■ **THE PROBLEM**: Would you please copy every line from the records that contains the word "buffer"?

┌─ PROVIDED DATA

-- ==== Sys2Proof/Machine/Channel.lean ====
section
/-! DEFINITION. The pin channel (spec 02), its stream and strokes (spec 01 R29-R33, 03), its proof marks (09 R242-R244)
and Quench's trip and release (15 R387-R395). -/

namespace Sys2Proof.Machine

/-! ## Palette words in force -/

/-- The key of a Palette word of a physical set (03 R87). -/
def palKey (c : Nat) (set : Bool) (w : Nat) : Nat := c * 512 + set.toNat * 256 + w

/-- The Canvas Palette word in force (03 R95). -/
def palWord (s : State) (c w : Nat) : Wide :=
  smGet (smGet 0 s.pal (palKey c (smGet false s.swapped (chPage c)) w)) s.palHeld (c * 256 + w)

/-! ## Stream status (03 R93) -/

/-- Set a flag of a channel's STRM_STAT and of its PAL page: STARVED 29, TERR 28, SERR 27. -/
def strmFlag (c b irq : Nat) (s : State) : State :=
  raiseBit (palPage (laneOf c)) irq (modReg (palPage (laneOf c)) (0x740 + 4 * (c % 8)) (fun w => setBit w b true) s)

/-- An event was not applied (03 R90): STRM_STAT.TERR, PG_IRQ_RAW.TERR, and TERR in the stroke's result. -/
def timingError (c : Nat) (s : State) : State :=
  strmFlag c 28 1 (modChan c (fun x =>
    { x with stroke := x.stroke.map (fun st => { st with result := st.result ||| 0x100000 }) }) s)

/-! ## The end of a stream and of a measurement -/

/-- The stream stops (03 R84, R92): symbols left are discarded, an open window closes, and the lane is told. -/
def stopStream (c : Nat) (s : State) : State :=
  modChan c (fun x => { x with stream := .idle, fifo := [], stopDue := false, window := none, tdcArmed := none, drive := none, stopOnWay := x.stopOnWay || x.stream != .idle }) s

/-- A measurement in progress ends with VALID = 0 and ABT = 1 (02 R52, 15 R393). -/
def abortPmu (c : Nat) (s : State) : State :=
  if (chan s c).pmu = .idle then s
  else modReg (chPage c) 0x708 (fun w => setBit (setBit w 31 false) 29 true)
    (modChan c (fun x => { x with pmu := .idle }) s)

/-! ## Switching function (02 R59) -/

/-- From B0 the channel holds the keeper; an open window closes without a result (R56, R59). -/
def enterHold (c : Nat) (p : Phase) (s : State) : State :=
  modChan c (fun x => { x with phase := p, window := none, drive := none, tdcArmed := none }) s

/-- The later of A and the end of any ramp has come: B0 is now where that is allowed (R59 steps 3 and 5). -/
def rampOver (c : Nat) (atBoundary : Bool) (s : State) : State :=
  if strokesRun s c then
    if atBoundary then enterHold c (.hold s.now 2) s else modChan c (fun x => { x with phase := .toB0 }) s
  else enterHold c (.holdTimer (s.now + us)) s
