/-- The merge-window bound after an open record's last stroke has passed: the least recently updated record of the lane
closes (R254, R258), while FP runs (R275). -/
def closeTimeout (k lp : Nat) (s : State) : State :=
  let l := laneOfCluster k lp
  match (lane s l).open_ with
  | [] => s
  | r :: rest =>
    if !fpRuns s k then s
    else if r.last + fld (rdReg s (clPage k) 0x120) 7 0 < (base s k).count ∨ !(base s k).running then
      closeRecord l r (modLane l (fun x => { x with open_ := rest }) s)
    else s

/-- FLUSH (R263): every open record closes, then every lane's current buffer, once what waits for it is appended. -/
def flushCapture (k : Nat) (s : State) : State :=
  let s := modFail k (fun f => { f with flush := true }) s
  let s := forUpTo 8 s (fun i s =>
    let l := laneOfCluster k i
    let os := byFirst (lane s l).open_
    forEach os (modLane l (fun x => { x with open_ := [] }) s) (closeOne l))
  publishStat k (forUpTo 8 s (fun i s => stageItem (laneOfCluster k i) .flush s))

/-- Whether the last closed buffer is on the done ring. -/
def flushOver (s : State) (k : Nat) : Bool :=
  (failPipe s k).flush && (failPipe s k).flushLeft == 0
    && (List.range 8).all (fun i => !(lane s (laneOfCluster k i)).staging.contains .flush)

/-- FLUSH ends (R263). -/
def flushComplete (k : Nat) (s : State) : State :=
  if flushOver s k then publishStat k (raiseBit (clPage k) 3 (modFail k (fun f => { f with flush := false }) s)) else s

/-- A write of CL_FCMD: INIT, FLUSH, OVCLR (R282). -/
def fcmdWrite (k : Nat) (m : Master) (v : Word) (s : State) : State :=
  let s := if bit v 0 then initPool k m s else s
  let s := if bit v 1 then flushCapture k s else s
  if bit v 2 then clearOverflow k s else s

/-- A write of CL_SCSEL (R283): the counters are latched, and zeroed by CLR. -/
def scselWrite (k : Nat) (v : Word) (s : State) : State :=
  let n := fld v 6 0
  let s := wrReg (clPage k) 0x730 (w32 n) s
  let s := forUpTo 5 s (fun i s => wrReg (clPage k) (0x734 + 4 * i) (w32 (smGet 0 (failPipe s k).counters (5 * n + i))) s)
  if bit v 31 then modFail k (fun f => { f with counters := forUpTo 5 f.counters (fun i m => smPut 0 m (5 * n + i) 0) }) s else s

/-- A change of CL_FCTL.EN from 1 to 0 performs FLUSH (R263). -/
def captureChange (k : Nat) (old : Bool) (s : State) : State :=
  if old && !captureOn s k then flushCapture k s else if old != captureOn s k then publishStat k s else s

/-- fs.trg_mark (R279): a USER mark enters the lane event FIFO. -/
def userMark (l : Nat) (tag : Word) (s : State) : State :=
  modLane l (fun x => { x with events := x.events ++ [.mark x.lastResult tag] }) s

└─

■ **TASK RESPONSE**:
/-- FLUSH (R263): every open record closes, then every lane's current buffer, once what waits for it is appended. -/
/-- Whether the last closed buffer is on the done ring. -/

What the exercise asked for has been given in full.